_____Asahikawa Tourism

In recent years, nail art has become increasingly popular amongst Japanese girls and young women (and some young men), with designs ranging from the conservative two-tone, to the all out beads+dimonties+stickers and anything else that makes it possible to hail a cab from 600 meters.

Whether it was a nail technician accidentally dropping her cell phone into a stash of product or poor nailswomanship rubbing nail designs off and onto phones, the nails craze has in more recent times given way to the "pimp my phone craze".
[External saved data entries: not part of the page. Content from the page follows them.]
/-- Sections 9.1, 9.7 and 9.8. Choices of the model: OFF at once where the engine is off (log entry 131), the fields of an access in
progress (134), what a reply with STATUS.FAULT completes (220). -/
def Obligations.ValoloPorts : Prop :=
  (∀ (s : State) (m : BitVec 8) (p : Fin 32) (v : BitVec 32), isMC m.toNat = true → valFree s = true → vstate s p.val = vpOFF → valOn s = true →
    s.val.set = none → bit v.toNat 31 = true → 7 ≤ bits v.toNat 20 4 →
    ∃ t x, exec (.portEnWrite m p v) s = .next t ∧ vstate t p.val = vpWAKING ∧ t.get (VAL_PORT_STAT_FCODE p.val) = 0 ∧
      t.get (VAL_PORT_CFG_EN p.val) = 1 ∧ t.get (VAL_PORT_CFG_STRING p.val) = bits v.toNat 29 2 ∧ t.get (VAL_PORT_CFG_POS p.val) = bits v.toNat 24 5 ∧
      t.get (VAL_PORT_CFG_NCELL p.val) = bits v.toNat 20 4 ∧ t.out = s.out ++ [.wake p.val] ∧ (t.vport p.val).x = some x ∧ x.kind = xkBURST ∧
      x.endT = max s.T (s.vport p.val).idleT + 250000 ∧
      PortOnly s t p.val [VAL_PORT_CFG_EN p.val, VAL_PORT_CFG_STRING p.val, VAL_PORT_CFG_POS p.val, VAL_PORT_CFG_NCELL p.val,
        VAL_PORT_STAT_STATE p.val, VAL_PORT_STAT_FCODE p.val, VAL_PORT_ACC_GO_BUSY p.val, VAL_PORT_ACC_ERR p.val]) ∧
  (∀ (s : State) (m : BitVec 8) (p : Fin 32) (v : BitVec 32), isMC m.toNat = true → valFree s = false → vstate s p.val ≠ vpACTIVE →
    bit v.toNat 31 = false → bits v.toNat 20 4 ≠ s.get (VAL_PORT_CFG_NCELL p.val) →
    ∃ t, exec (.portEnWrite m p v) s = .next t ∧ t.get VAL_STAT_CFG_IGN = 1 ∧ vstate t p.val = vpOFF ∧ t.get (VAL_PORT_CFG_EN p.val) = 0 ∧
      t.get (VAL_PORT_CFG_NCELL p.val) = s.get (VAL_PORT_CFG_NCELL p.val) ∧ t.out = s.out ∧
      PortOnly s t p.val [VAL_STAT_CFG_IGN, VAL_PORT_CFG_EN p.val, VAL_PORT_STAT_STATE p.val, VAL_PORT_ACC_GO_BUSY p.val, VAL_PORT_ACC_ERR p.val]) ∧
  (∀ (s : State) (m : BitVec 8) (p : Fin 32) (v : BitVec 32), isMC m.toNat = true → vstate s p.val = vpACTIVE → s.val.set = none →
    (s.vport p.val).x = none → bit v.toNat 31 = false →
    ∃ t, exec (.portEnWrite m p v) s = .next t ∧ t.get (VAL_PORT_CFG_EN p.val) = 0 ∧ t.mem = s.mem ∧
      (valOn s = false → vstate t p.val = vpOFF ∧ t.out = s.out) ∧
      (valOn s = true → vstate t p.val = vpACTIVE ∧ t.out = s.out ++ [.valolo p.val false (frameOf 0x05 [2, 0])] ∧
        ∃ x, (t.vport p.val).x = some x ∧ x.kind = xkSLEEP)) ∧
  (∀ (s : State) (m : BitVec 8), isMC m.toNat = true → valOn s = false →
    exec (.wakeAll m) s = .next s ∧ exec (.sleepAll m) s = .next s ∧ exec (.owdGo m) s = .next s) ∧
  (∀ (s : State) (m : BitVec 8), isMC m.toNat = true → valOn s = true →
    (∃ t, exec (.wakeAll m) s = .next t ∧ t.mem = s.mem ∧ (∀ p < 32, vstate t p = (if vstate s p = vpSLEEP then
        (if 7 ≤ s.get (VAL_PORT_CFG_NCELL p) then vpWAKING else if s.flag (VAL_PORT_CFG_EN p) then vpFAULT else vpOFF) else vstate s p)) ∧
      (∀ p < 32, vstate s p ≠ vpSLEEP → t.vport p = s.vport p)) ∧
    (∃ t, exec (.sleepAll m) s = .next t ∧ t.regs = s.regs ∧ t.mem = s.mem ∧ (∀ p < 32, vstate s p ≠ vpACTIVE → t.vport p = s.vport p) ∧
      (∀ p < 32, vstate s p = vpACTIVE → (s.val.set = none ∧ (s.vport p).x = none →
          ∃ x, (t.vport p).x = some x ∧ x.kind = xkSLEEP ∧ .valolo p false (frameOf 0x05 [2, 0]) ∈ t.out) ∧
        (s.val.set ≠ none ∨ (s.vport p).x ≠ none → (t.vport p).sleepGo = true ∧ (t.vport p).x = (s.vport p).x))) ∧
    (∃ t, exec (.owdGo m) s = .next t ∧ t.regs = s.regs ∧ t.mem = s.mem ∧
      (∀ p < 32, (vstate s p ≠ vpACTIVE ∨ bit (s.get VAL_OWD_MASK_PORTS) p = false) → t.vport p = s.vport p) ∧
      (∀ p < 32, vstate s p = vpACTIVE → bit (s.get VAL_OWD_MASK_PORTS) p = true → s.val.set = none → (s.vport p).x = none →
        (s.vport p).sleepGo = false → ∃ x, (t.vport p).x = some x ∧ x.kind = xkOWD ∧ .valolo p false (frameOf 0x05 [1, 0]) ∈ t.out))) ∧
  (∀ (s : State) (m : BitVec 8) (p : Fin 32) (v : BitVec 32), isMC m.toNat = false →
    exec (.wakeAll m) s = .next (s.refuseWrite m.toNat 13 0x10) ∧ exec (.sleepAll m) s = .next (s.refuseWrite m.toNat 13 0x10) ∧
    exec (.owdGo m) s = .next (s.refuseWrite m.toNat 13 0x10) ∧ exec (.portEnWrite m p v) s = .next (s.refuseWrite m.toNat 13 (portReg p.val 0)) ∧
    (valCmdPt s m.toNat = false → exec (.accGo m p v) s = .next (s.refuseWrite m.toNat 13 (portReg p.val 0x18)))) ∧
  (∀ (s : State) (p : Fin 32) (x : Xchg), vstate s p.val = vpWAKING → s.val.set = none → (s.vport p.val).x = some x → x.kind = xkBURST →
    x.endT + 2500000 ≤ s.T →
    ∃ t y, exec (.wakeSequenceStep p) s = .next t ∧ t.out = s.out ++ [.valolo p.val false (frameOf 0x02 [0, 4])] ∧ (t.vport p.val).step = 1 ∧
      (t.vport p.val).x = some y ∧ y.kind = xkWAKE ∧ PortOnly s t p.val []) ∧
  (∀ (s : State) (p : Fin 32) (f : List Byte), vstate s p.val = vpWAKING → s.val.set = none → (s.vport p.val).x = none → (s.vport p.val).stepT ≤ s.T →
    ((s.vport p.val).step = 2 ∧ f = frameOf 0x05 [3, 0]) ∨ ((s.vport p.val).step = 3 ∧ f = frameOf 0x03 ([4, 3] ++ words16 (cfgWords s p.val))) ∨
      ((s.vport p.val).step = 4 ∧ f = frameOf 0x02 [4, 3]) →
    ∃ t y, exec (.wakeSequenceStep p) s = .next t ∧ t.out = s.out ++ [.valolo p.val false f] ∧ (t.vport p.val).x = some y ∧ y.kind = xkWAKE ∧
      (t.vport p.val).step = (s.vport p.val).step ∧ PortOnly s t p.val []) ∧
  (∀ (s : State) (p : Fin 32), vstate s p.val ≠ vpWAKING ∨ s.val.set ≠ none ∨
      (∃ x, (s.vport p.val).x = some x ∧ (x.kind ≠ xkBURST ∨ s.T < x.endT + 2500000)) ∨
      ((s.vport p.val).x = none ∧ (s.vport p.val).step ≠ 0 ∧ s.T < (s.vport p.val).stepT) → exec (.wakeSequenceStep p) s = .next s) ∧
  (∀ (s : State) (p : Fin 32) (x : Xchg) (pl : List Byte) (crc : BitVec 32), (s.vport p.val).x = some x → x.kind = xkWAKE →
    frameValid 0x82 pl crc.toNat true = true → vstate s p.val = vpWAKING → s.flag (VAL_PORT_CFG_EN p.val) = true →
    ((s.vport p.val).step = 1 → pl.length = 10 → s.get (VAL_PORT_EXPID_ID p.val) ≠ 0 → s.get (VAL_PORT_EXPID_ID p.val) ≠ ofLeBytes ((pl.drop 2).take 4) →
      ∃ t, exec (.rdData p pl crc true) s = .next t ∧ vstate t p.val = vpFAULT ∧ t.get (VAL_PORT_STAT_FCODE p.val) = fcID_MISMATCH ∧
        t.get (VAL_PORT_ID_ID p.val) = ofLeBytes ((pl.drop 2).take 4) ∧ t.mem = s.mem) ∧
    ((s.vport p.val).step = 4 → pl.length = 8 → (List.range 3).map (fun i => ofLeBytes ((pl.drop (2 + 2 * i)).take 2)) = cfgWords s p.val →
      ∃ t, exec (.rdData p pl crc true) s = .next t ∧ vstate t p.val = vpACTIVE ∧ t.get (VAL_PORT_STAT_CONSEC_MISS p.val) = 0 ∧
        (t.vport p.val).x = none ∧ PortOnly s t p.val [VAL_PORT_STAT_STATE p.val, VAL_PORT_STAT_CONSEC_MISS p.val, VAL_PORT_STAT_SSTAT p.val])) ∧
  (∀ (s : State) (p : Fin 32) (x : Xchg) (pl : List Byte) (crc : BitVec 32), (s.vport p.val).x = some x → vstate s p.val = vpACTIVE →
    bit (ofLeBytes (pl.take 2)) 15 = false →
    (x.kind = xkSLEEP → (s.vport p.val).off = false → frameValid 0x85 pl crc.toNat true = true →
      ∃ t, exec (.cmdAck p pl crc true) s = .next t ∧ vstate t p.val = vpSLEEP ∧ (t.vport p.val).x = none ∧
        PortOnly s t p.val [VAL_PORT_STAT_STATE p.val, VAL_PORT_STAT_SSTAT p.val, VAL_PORT_ACC_GO_BUSY p.val, VAL_PORT_ACC_ERR p.val]) ∧
    (x.kind = xkACC → s.flag (VAL_PORT_ACC_WRITE p.val) = false → pl.length = 4 → frameValid 0x82 pl crc.toNat true = true →
      ∃ t, exec (.rdData p pl crc true) s = .next t ∧ t.get (VAL_PORT_ACC_GO_BUSY p.val) = 0 ∧ t.get (VAL_PORT_ACC_DONE p.val) = 1 ∧
        t.get (VAL_PORT_ACC_DATA p.val) = ofLeBytes (pl.drop 2) ∧ (t.vport p.val).acc = false ∧
        PortOnly s t p.val [VAL_PORT_STAT_SSTAT p.val, VAL_PORT_STAT_STATE p.val, VAL_PORT_ACC_GO_BUSY p.val, VAL_PORT_ACC_DONE p.val, VAL_PORT_ACC_DATA p.val]) ∧
    (x.kind = xkACC → s.flag (VAL_PORT_ACC_WRITE p.val) = true → frameValid 0x83 pl crc.toNat true = true →
      ∃ t, exec (.wrAck p pl crc true) s = .next t ∧ t.get (VAL_PORT_ACC_GO_BUSY p.val) = 0 ∧ t.get (VAL_PORT_ACC_DONE p.val) = 1 ∧
        (t.vport p.val).acc = false ∧ PortOnly s t p.val [VAL_PORT_STAT_SSTAT p.val, VAL_PORT_STAT_STATE p.val, VAL_PORT_ACC_GO_BUSY p.val, VAL_PORT_ACC_DONE p.val]) ∧
    (x.kind = xkACC → s.flag (VAL_PORT_ACC_GO_BUSY p.val) = true → frameValid 0xFF pl crc.toNat true = true →
      ∃ t, exec (.nak p pl crc true) s = .next t ∧ t.get (VAL_PORT_ACC_GO_BUSY p.val) = 0 ∧ t.get (VAL_PORT_ACC_ERR p.val) = 1 ∧
        (t.vport p.val).acc = false ∧ PortOnly s t p.val [VAL_PORT_STAT_SSTAT p.val, VAL_PORT_STAT_STATE p.val, VAL_PORT_ACC_GO_BUSY p.val, VAL_PORT_ACC_ERR p.val]) ∧
    (x.kind = xkOWRES → pl.length = 6 → bit (ofLeBytes (pl.take 2)) 12 = true → frameValid 0x82 pl crc.toNat true = true →
      ∃ t, exec (.rdData p pl crc true) s = .next t ∧ (t.vport p.val).owdAt = none ∧ t.mem = s.mem ∧
        KeepsFields s t [VAL_PORT_STAT_SSTAT p.val, VAL_PORT_OW_LINES p.val, VAL_PORT_STAT_STATE p.val, VAL_PORT_ACC_GO_BUSY p.val,
          VAL_PORT_ACC_ERR p.val] ∧
        ∀ k < 17, ∀ f : Bool, f = (if k < 16 then bit (ofLeBytes ((pl.drop 2).take 2)) k else bit (ofLeBytes (pl.drop 4)) 0) →
          (t.vport p.val).flagged.get 0 k = (if f then (s.vport p.val).flagged.get 0 k + 1 else 0) ∧
          (t.vport p.val).clear.get 0 k = (if f then 0 else (s.vport p.val).clear.get 0 k + 1) ∧
          bit (t.get (VAL_PORT_OW_LINES p.val)) k = (if f then
              bit (s.get (VAL_PORT_OW_LINES p.val)) k || decide (s.get VAL_LINK_OW_CONFIRM ≤ (s.vport p.val).flagged.get 0 k + 1)
            else bit (s.get (VAL_PORT_OW_LINES p.val)) k && !decide (s.get VAL_LINK_OW_CONFIRM ≤ (s.vport p.val).clear.get 0 k + 1)))) ∧
  (∀ (s : State) (p : Fin 32) (x : Xchg) (pl : List Byte) (crc : BitVec 32), (s.vport p.val).x = some x → x.kind ≠ xkBURST → x.kind ≠ xkWAKE →
    vstate s p.val = vpACTIVE → s.flag (VAL_PORT_CFG_EN p.val) = true → bit (ofLeBytes (pl.take 2)) 15 = true →
    frameValid 0x82 pl crc.toNat true = true →
    ∃ s1, exec (.rdData p pl crc true) s = .next (setCommit s1) ∧ vstate s1 p.val = vpFAULT ∧ s1.get (VAL_PORT_STAT_FCODE p.val) = fcSAT_FAULT ∧
      .irq .val ∈ s1.out) ∧
  (∀ (s : State) (p : Fin 32) (pl : List Byte) (crc : BitVec 32) (cl : Bool), (s.vport p.val).x = none →
    exec (.rdData p pl crc cl) s = .next s ∧ exec (.wrAck p pl crc cl) s = .next s ∧ exec (.cmdAck p pl crc cl) s = .next s ∧
    exec (.nak p pl crc cl) s = .next s ∧ exec (.setData p pl crc cl) s = .next s) ∧
  (∀ (s : State) (m : BitVec 8) (p : Fin 32) (v : BitVec 32), (isMC m.toNat = true ∨ valCmdPt s m.toNat = true) →
    (s.flag (VAL_PORT_ACC_GO_BUSY p.val) = true → bit v.toNat 31 = true → exec (.accGo m p v) s = .next (s.put VAL_STAT_CFG_IGN 1)) ∧
    (s.flag (VAL_PORT_ACC_GO_BUSY p.val) = true → bit v.toNat 31 = false → exec (.accGo m p v) s = .next (accClear s p.val v.toNat)) ∧
    (s.flag (VAL_PORT_ACC_GO_BUSY p.val) = false → 4 ≤ bits v.toNat 16 8 → bits v.toNat 16 8 ≤ 6 →
      exec (.accGo m p v) s = .next (s.put (VAL_PORT_ACC_ERR p.val) 1)) ∧
    (s.flag (VAL_PORT_ACC_GO_BUSY p.val) = false → bit v.toNat 31 = false → bits v.toNat 16 8 < 4 ∨ 6 < bits v.toNat 16 8 →
      ∃ t, exec (.accGo m p v) s = .next t ∧ t.get (VAL_PORT_ACC_ADDR p.val) = bits v.toNat 16 8 ∧ t.get (VAL_PORT_ACC_DATA p.val) = bits v.toNat 0 16 ∧
        t.get (VAL_PORT_ACC_WRITE p.val) = bits v.toNat 30 1 ∧ t.out = s.out ∧ t.val = s.val ∧ t.mem = s.mem) ∧
    (s.flag (VAL_PORT_ACC_GO_BUSY p.val) = false → bit v.toNat 31 = true →
      (vstate s p.val ≠ vpACTIVE → bits v.toNat 16 8 < 4 ∨ 6 < bits v.toNat 16 8 →
        ∃ t, exec (.accGo m p v) s = .next t ∧ t.get (VAL_PORT_ACC_ERR p.val) = 1 ∧ t.out = s.out ∧ t.val = s.val ∧ t.mem = s.mem ∧
          KeepsFields s t [VAL_PORT_ACC_ERR p.val, VAL_PORT_ACC_DONE p.val, VAL_PORT_ACC_WRITE p.val, VAL_PORT_ACC_ADDR p.val, VAL_PORT_ACC_DATA p.val]) ∧
      (bits v.toNat 16 8 < 4 ∨ 6 < bits v.toNat 16 8 → vstate s p.val = vpACTIVE → valOn s = true → s.val.set = none → (s.vport p.val).x = none →
        (s.vport p.val).sleepGo = false → (s.vport p.val).owdGo = false →
        ∃ t, exec (.accGo m p v) s = .next t ∧ t.get (VAL_PORT_ACC_GO_BUSY p.val) = 1 ∧ t.get (VAL_PORT_ACC_ADDR p.val) = bits v.toNat 16 8 ∧
          t.out = s.out ++ [.valolo p.val false (if bit v.toNat 30 then
            frameOf 0x03 ([BitVec.ofNat 8 (bits v.toNat 16 8), 1] ++ leBytes 2 (bits v.toNat 0 16))
            else frameOf 0x02 [BitVec.ofNat 8 (bits v.toNat 16 8), 1])] ∧
          PortOnly s t p.val [VAL_PORT_ACC_GO_BUSY p.val, VAL_PORT_ACC_ERR p.val, VAL_PORT_ACC_DONE p.val, VAL_PORT_ACC_WRITE p.val,
            VAL_PORT_ACC_ADDR p.val, VAL_PORT_ACC_DATA p.val]))) ∧
  (∀ (s : State) (p : Fin 32) (t0 : Nat), (s.vport p.val).owdAt = some t0 → t0 ≤ s.T → (s.vport p.val).x = none → s.val.set = none →
    vstate s p.val = vpACTIVE →
    ∃ t, exec (.owdResultPoll p) s = .next t ∧ t.out = s.out ++ [.valolo p.val false (frameOf 0x02 [8, 2])] ∧ PortOnly s t p.val []) ∧
  (∀ (s : State) (p : Fin 32), (∀ t0, (s.vport p.val).owdAt = some t0 → s.T < t0) ∨ (s.vport p.val).x ≠ none ∨ s.val.set ≠ none ∨
    vstate s p.val ≠ vpACTIVE → exec (.owdResultPoll p) s = .next s) ∧
  (∀ (s : State) (p : Fin 32), valOn s = true → vstate s p.val = vpACTIVE → (s.vport p.val).x = none → s.val.set = none →
    (s.vport p.val).lastT + 500000000 ≤ s.T →
    ∃ t, exec (.keepAlive p) s = .next t ∧ t.out = s.out ++ [.valolo p.val false (frameOf 0x02 [3, 1])] ∧ (t.vport p.val).lastT = s.T ∧
      PortOnly s t p.val []) ∧
  (∀ (s : State) (p : Fin 32), s.T < (s.vport p.val).lastT + 500000000 ∨ valOn s = false ∨ vstate s p.val ≠ vpACTIVE ∨ (s.vport p.val).x ≠ none ∨
    s.val.set ≠ none → exec (.keepAlive p) s = .next s) ∧
  (∀ (s : State) (p : Fin 32), valOn s = true → vstate s p.val = vpFAULT → s.flag VAL_LINK_AUTO_REC = true →
    (s.vport p.val).faultT + 1000000000 ≤ s.T → 7 ≤ s.get (VAL_PORT_CFG_NCELL p.val) →
    ∃ t, exec (.portAutoRecover p) s = .next t ∧ vstate t p.val = vpWAKING ∧ t.get (VAL_PORT_STAT_FCODE p.val) = 0 ∧
      PortOnly s t p.val [VAL_PORT_STAT_STATE p.val, VAL_PORT_STAT_FCODE p.val, VAL_PORT_ACC_GO_BUSY p.val, VAL_PORT_ACC_ERR p.val]) ∧
  (∀ (s : State) (p : Fin 32), s.flag VAL_LINK_AUTO_REC = false ∨ valOn s = false ∨ vstate s p.val ≠ vpFAULT ∨ s.T < (s.vport p.val).faultT + 1000000000 → exec (.portAutoRecover p) s = .next s) ∧
  (∀ (s : State) (p : Fin 32), vstate s p.val = vpACTIVE → s.flag (VAL_PORT_CFG_EN p.val) = false →
    ∃ s1, exec (.lineShort p) s = .next (setCommit s1) ∧ vstate s1 p.val = vpOFF ∧ (s1.vport p.val).x = none ∧ s1.mem = s.mem) ∧
  (∀ (s : State) (p : Fin 32), vstate s p.val = vpACTIVE → s.flag (VAL_PORT_CFG_EN p.val) = true →
    ∃ s1, exec (.lineShort p) s = .next (setCommit s1) ∧ vstate s1 p.val = vpFAULT ∧ s1.get (VAL_PORT_STAT_FCODE p.val) = fcLINE_SHORT ∧
      (s1.vport p.val).x = none ∧ .irq .val ∈ s1.out ∧
      s1.get (VAL_PORT_STAT_CONSEC_MISS p.val) = (if (s.vport p.val).inSet then wrap 8 (satAdd 8 (s.get (VAL_PORT_STAT_CONSEC_MISS p.val)) 1)
        else s.get (VAL_PORT_STAT_CONSEC_MISS p.val)) ∧
      PortOnly s s1 p.val [VAL_PORT_STAT_STATE p.val, VAL_PORT_STAT_FCODE p.val, VAL_PORT_STAT_CONSEC_MISS p.val, VAL_PORT_ACC_GO_BUSY p.val,
        VAL_PORT_ACC_ERR p.val]) ∧
  (∀ (s : State) (p : Fin 32), vstate s p.val ≠ vpACTIVE → exec (.lineShort p) s = .next s)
And it's not really as though the major phone companies are sluggish in delivering new products to consumers. The main four telecommunications companies each have dozens of different models available, models which are in a constant state of development to satisfy the Japanese love of all things modern and up to date.

Yet, for Japanese younger women, the need to express themselves using cute, shiny, colorful, floral or themed phones seems greater than any company offering, no matter how modern or seemingly stylish. The results oscillate between the artistically simple and the truly bizarre, to the extent that in many cases it is difficult to find where the decoration ends and the phone starts. In some examples there is no indication of the existence of a phone at all, the third image being a good case in point.

It will be interesting to see what the customization trend will be applied to next, but in the meantime, if you find yourself in Shinjuku walking down the street and see someone talking into a hamburger, don't be alarmed, there is likely to be a phone in there somewhere.